Lec 3-parallel programming models

  • SIMD: single instruction multiple data, multiple ALU runs simultaneously, controled by a single CU through broadcast

  • SPMD: single program multiple data, the programs can each run on different instructions at the same moment

ISPC

ISPC implements the gang abstraction using SIMD instructions

Call to ISPC function spawns “gang” of ISPC “program instances”. All instances run ISPC code concurrently. Upon return, all instances have completed.

programCount: number of concurrent instances in the gang (value is uniform among them), set by runtime system

programIndex: id of the current instance in the gang (value varies)

uniform: type modifier, use it for optimization (not correctness)

1
2
3
for (uniform int i = 0; i < N; i += programCount) {
idx = i + programIndex;
}

programIndex = 0, 1, ..., programCount-1

the program does NOT run on different threads, but on a single thread using SIMD vector instructions, upon return, all instances have completed. This mean that one gang can only make use of one core.

so programCount is actually (a small mutiple of) SIMD width

work assignment:

  • blocked 01/23/45/67=(0246+1357)

    drawback: 工作量可能不是均匀分布的,因此会造成不同实例无法同时完成; ispc是一个线程进行处理,所以是没有连续访问的优化的

  • interleave 04/15/26/37=(0123+4567)

    advantage: 每一轮的向量中加载的数据是连续的,大大优化了加载的速度

interleaving is better

让系统自动分配顺序:foreach

1
2
3
float partial = 0.0;
foreach (i = 0 ... N) partial += x[i];
uniform sum = reduce_add(partial);

the reduce_add() function adds together the values of the given equation in each of the active program instances, its return value is uniform

Three models of communication

the abstractions aren’t tied rigidly to a specific hardware.

shared address space model

threads communicate by writing/reading to a shared variable, while they can have private variable as well

不断加入更多CPU和内存时如何保持速度?

bus: only one thing can be on it at a time, unscalable

线程如何知道它想要的数据在那儿?如何判断读到的数据是最新的数据?通过互斥锁来同步

  • uniform memory access

    Uniform memory access time: cost of accessing an uncached memory address is the same for all processors (same distance). Processors connected via interconnection(bus), the bus connects to memory && I/O.

  • non-uniform memory access(NUMA)

    每个处理器都能高速访问自己直连的内存区域,但也能通过总线访问其他核的内存区域。由于处理器主要在自己的内存上工作,因此速度快且不会给总线带来压力,保证了互连带宽。

可扩展性较好

message passing model

Threads operate within their own private address spaces.

Threads communicate by sending/receiving messages

  • send: specifies recipient, buffer to be transmitted, and optional message identifier (“tag”)

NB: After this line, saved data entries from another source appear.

/-- DISCOVERY_BURST_PROCESS (R316): the checks in their order. -/
def execDiscoveryBurstProcess (e : Eng) (sc : Sc) (s : State) : Out :=
  let p := fun (q : Report) => isDisc q && q.r.sc = sc.val
  act (inService s && treeEng s e = e && (getEng s e).reports.any p) (fun s =>
    let t := takeReport e p s
    let s := t.2
    match t.1 with
    | none => s
    | some q =>
      -- while TXD restarts, a discovery burst stays unanswered (R534)
      if ! ctlRuns s e.txd then s else
      match payloadBytes q.payload with
      | none => s
      | some b =>
        let serial := discSerial b
        let err := landingError q - offsetHere s e
        if ! discCrcOk b || serial = 0 then count 12 e.num 7 1 s
        else if onHold s e serial then count 12 e.num 8 1 s
        else if notListed s e serial then holdSerial e serial (reject e serial causeNotListed s)
        else if err < 0 || 64 * ((sqLen s e : Int) - 4512) < err then holdSerial e serial (reject e serial causeRangeOut s)
        else match chooseId s e serial with
          | none =>
            schedEvent e 0x0808 (engObjId e) (packData [(16, registeredCount s e)]) 7 (reject e serial causeTableFull s)
          | some l => serveDeferred (admitLeaf e l b err q.r.power (count 12 e.num 6 1 s))) s

/-! ## Ranging (R311, R317 to R322) -/

/-- RANGING_BURST_PROCESS (R311, R317, R320, R322): a good ranging burst of a leaf. -/
def execRangingBurstProcess (e : Eng) (l : LeafId) (s : State) : Out :=
  let p := fun (q : Report) => isRang q && q.r.leaf = l.val
  act (inService s && treeEng s e = e && ctlRuns s e.txd && (getEng s e).reports.any p) (fun s =>
    let t := takeReport e p s
    match t.1 with
    | none => t.2
    | some q =>
      let s := notePow e l q.r.power t.2
      let err := landingError q - offsetHere s e
      let x := getLeaf s e l.val
      let new := eqdFor s e l q.w - err
      let pending := rangePending s e l
      let s := modLeaf e l.val (fun y => { y with missRow := 0, wideMiss := 0 }) (noteRtd e l q.w err s)
      match x.st with
      | .assigned =>
        if err.natAbs ≤ fourSym then
          let s := modLeaf e l.val (fun y => { y with st := .registering }) s
          let s := if oneSym < err.natAbs && ! pending then sendRange e l new s else s
          startExchange e l s
        else if pending then s else sendRange e l new s
      | .registering => if oneSym < err.natAbs && ! pending then sendRange e l new s else s
      | .active | .lost =>
        if x.rerange then
          let s := rerangeEvent e l.val 1 x new (modLeaf e l.val (fun y => { y with rerange := false, dedOnly := false }) s)
          sendRange e l new (modLeaf e l.val (fun y => { y with dataWait := true }) s)
        else s
      | .free | .gone => s) s

/-- Take the first ranging window of a leaf that closed without a good header. -/
def dropMissed (l : Nat) : List (Nat × Bool) → List (Nat × Bool)
  | [] => []
  | p :: r => if p.1 = l then r else p :: dropMissed l r

/-- The first such window of a leaf: whether it was wide. -/
def missedOf (s : State) (e : Eng) (l : Nat) : Option Bool := ((getEng s e).missed.find? (fun p => p.1 = l)).map (fun p => p.2)

/-- RANGING_WINDOW_MISSED (R311, R320): a ranging window has closed without a good header. Only a wide one counts for re-ranging. -/
def execRangingWindowMissed (e : Eng) (l : LeafId) (s : State) : Out :=
  let x := getLeaf s e l.val
  let wide := (missedOf s e l.val).getD false
  act (inService s && treeEng s e = e && ctlRuns s e.txd && (missedOf s e l.val).isSome) (fun s =>
    let s := modEng e (fun y => { y with missed := dropMissed l.val y.missed }) s
    match x.st with
    | .assigned =>
      if x.missRow + 1 < 4 then setLeaf e l.val { x with missRow := x.missRow + 1 } s
      else serveDeferred (depart e l.val causeRangeFail 0 true s)
    | .active | .lost =>
      if x.rerange && ! x.dedOnly && wide then
        setLeaf e l.val { x with wideMiss := x.wideMiss + 1, dedOnly := 2 ≤ x.wideMiss + 1 } s
      else s
    | .registering | .free | .gone => s) s

/-- The mean of a list of landing errors, rounded toward zero. -/
def landingMean (l : List Int) : Int := l.sum.tdiv l.length

/-- A good data burst of a leaf of the tree moves its means: re-ranging on the mean of two, RANGE on the mean of eight
(R319, R320). Bursts under an outstanding RANGE do not count. -/
def noteLanding (e : Eng) (l : LeafId) (err : Int) (s : State) : State :=
  let x := getLeaf s e l.val
  if rangePending s e l || x.rerange then s
  else
    let es := (err :: x.errs).take 8
    let s := setLeaf e l.val { x with errs := es } s
    if es.length ≥ 2 && 2 * fourSym < (es.take 2).sum.natAbs && (x.st = .active || x.st = .lost) then
      startRerange e l.val 3 (modLeaf e l.val (fun y => { y with errs := [] }) s)
    else if es.length = 8 && 8 * oneSym < es.sum.natAbs && ctlRuns s (treeEng s e).txd then sendRange e l (x.eqd - landingMean es) s
    else s

/-- BURST_REPORT_PROCESS (R15, R286, R319, R321): the scheduler takes the next burst record of a subcarrier. The standby's
records give its arrival offset; while a switch settles they give the common offset. The spec does not say how the standby forms its
offset from landings: it starts at 0, each good burst's landing error about the offset so far is added, and it keeps its sign after a
switch (DESIGN CHOICE, unsafe; notes/assumptions/164.md). -/
def execBurstReportProcess (e : Eng) (sc : Sc) (s : State) : Out :=
  let p := fun (q : Report) => ! isDisc q && ! isRang q && q.r.sc = sc.val
  act (inService s && (getEng s e).reports.any p) (fun s =>
    let t := takeReport e p s
    let s := t.2
    match t.1 with
    | none => s
    | some q =>
      let l : LeafId := Fin.ofNat 4096 q.r.leaf
      let err := landingError q - offsetHere s e
      if ! q.r.hdrValid || q.r.kind = 1 || ! registered (getLeaf s e l) then s
      else if s.boot.paired && s.aps.work ≠ some e then
        when (goodReport q && ! q.r.wrongWindow) (fun s => { s with aps := { s.aps with dup := s.aps.dup + err } }) s
      else
        let s := noteRtd e l q.w err s
        if ! goodReport q then s
        else
          let s := notePow e l q.r.power s
          if s.boot.paired && s.aps.st = 3 then
            { s with aps := { s.aps with errs := if s.aps.errs.length < 64 then (l.val, landingError q) :: s.aps.errs else s.aps.errs } }
          else noteLanding e l err s) s

/-! ## Registration (R311, R322, R323) -/

/-- The containers a leaf hears of: those whose TARGET is it, and the multicast ones of its groups (R323). -/
def leafCtrs (s : State) (e : Eng) (l : Nat) (groups : List Nat) : List (Nat × Ctr) :=
  s.ctrs.filter (fun p => p.1 / 32768 = (treeOf s e).num && ctrEn p.2.w0
    && (if ctrMcast p.2.w0 then decide (ctrTarget p.2.w0 ∈ groups) else decide (ctrTarget p.2.w0 = l)))

/-- BANKER_REG_SUCCESS (R311, R323, R453): the leaf is ACTIVE; ACTIVATE, CTR, SSET and GROUP go out, and the keys of its groups
are delivered. -/
def execBankerRegSuccess (e : Eng) (l : LeafId) (s : State) : Out :=
  let x := getLeaf s e l.val
  act (inService s && treeEng s e = e && ctlRuns s e.txd && x.st = .registering && x.exch.reg = 3) (fun s =>
    let gs := groupsOf x.grps
    let s := setLeaf e l.val { x with st := .active, grpNow := x.grps, exch := { x.exch with running := false }
                                      lastGrant := turnOf s e } s
    let s := sendMsg e (.activate l) s
    let cs := leafCtrs s e l.val gs
    let fn := treeFrames s e % 65536
    let s := forAll cs (fun p => sendMsg e (.ctr l (p.1 % 32768) (if p.2.pend then p.2.effFn else fn) p.2.w0)) s
    let s := forAll (cs.map (fun p => ctrSset p.2.w0)).eraseDups (fun i t =>
      let y := getSset t e i
      sendMsg e (.sset i (if y.pend then y.effFn else fn) (wordList (writtenWords y))) t) s
    let s := sendMsg e (.group l fn (wordList x.grps)) s
    let s := forAll gs (wantGroup e l) s
    schedEvent e 0x0802 (leafObjId e l) (packData [(32, (now s - x.discAt) / 1000)]) 1 s) s

/-- A registration ends without success: DEREG with HOLD_S, departure to FREE, and the serial is held (R311). -/
def endRegistration (e : Eng) (l : LeafId) (cause : Nat) (s : State) : State :=
  let serial := (getLeaf s e l.val).serial
  holdSerial e serial (depart e l.val cause (holdSecs s e) true s)

/-- BANKER_REG_FAILURE (R311). -/
def execBankerRegFailure (e : Eng) (l : LeafId) (s : State) : Out :=
  let x := getLeaf s e l.val
  act (inService s && treeEng s e = e && ctlRuns s e.txd && x.st = .registering && x.exch.reg = 4)
    (fun s => serveDeferred (endRegistration e l causeAuthFail s)) s

/-- REG_TIMEOUT (R311): SCHED_REG.TIMEOUT_MS elapses in REGISTERING. -/
def execRegTimeout (e : Eng) (l : LeafId) (s : State) : Out :=
  act (inService s && treeEng s e = e && ctlRuns s e.txd && (getLeaf s e l.val).st = .registering)
    (fun s => serveDeferred (endRegistration e l causeTimeout s)) s

/-! ## Departure and the leaf table (R311, R331 to R333, R338, R339) -/

/-- LEAF_DEPART_TIMEOUT (R311): a leaf has been LOST for DEPART_S. -/
def execLeafDepartTimeout (e : Eng) (l : LeafId) (s : State) : Out :=
  act (inService s && treeEng s e = e && (getLeaf s e l.val).st = .lost)
    (fun s => serveDeferred (depart e l.val causeDeparted 0 false s)) s

/-- A GONE entry becomes FREE; its memberships stay. -/
def freedEntry (x : Leaf) (serial : BitVec 128) : Leaf :=
  { pin := x.pin, serial := serial, cause := x.cause, grps := x.grps }

/-- LEAF_STICKY_EXPIRY (R311, R332): STICKY_H after its departure an unpinned GONE entry becomes FREE. -/
def execLeafStickyExpiry (e : Eng) (l : LeafId) (s : State) : Out :=
  let x := getLeaf s e l.val
  act (inService s && x.st = .gone && ! x.pin) (setLeaf e l.val (freedEntry x 0)) s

  • receive: sender, specifies buffer to store data, and optional message identifier

  • Sending messages is the only way to exchange data between threads 1 and 2

  • Only a network is need to implement this approach. It’s easy to build large machines with this approach

typical: MPI(message passing interface)

data-parallel model

map a function onto a large amount of data

SIMD/SPMD

stream programming model:

  • streams: collections of elements, stream<float> input;

  • kernels: side-effect-free functions that apply to the elements

  • stream_gather(input, indices, tmp_input)

  • stream_scatter(tmp_output, indices, output)

advantage:

  • stream<float> means that elements are prefetched which helps locality

  • if there are multiple steps, then the outcome after each step needn’t be stored into memory, but can goto the next step immediately

drawbacks:

  • need a library

  • rigid program structure

conclusion

  • Shared address space: very little structure

  • Message passing: highly structured communication

  • Data-parallel: very rigid computation structure

  • modern practice: mixed programming models

Lec 4-Parallel programming basics

对于固定的计算,$Speadup=\frac{Time(1\ processor)}{Time(p\ processors)}$

思考过程

  1. Decomposition: 确定哪些工作可以并行完成

    Main idea: 分割出足够多的可并行任务来让处理器保持繁忙

  2. Assignment: 决定如何将工作分割并分配给各个处理器

  3. Orchestration: 设计数据访问、线程交流与同步

  4. Mapping: 确认这种实现能够在硬件上运行

Amdahl(阿姆达尔)定律

设系统内必须串行化的程序比重为F,CPU处理器数量为N,则有:

$$ Speedup\leq\frac{1}{F+\frac{1-F}{N}} $$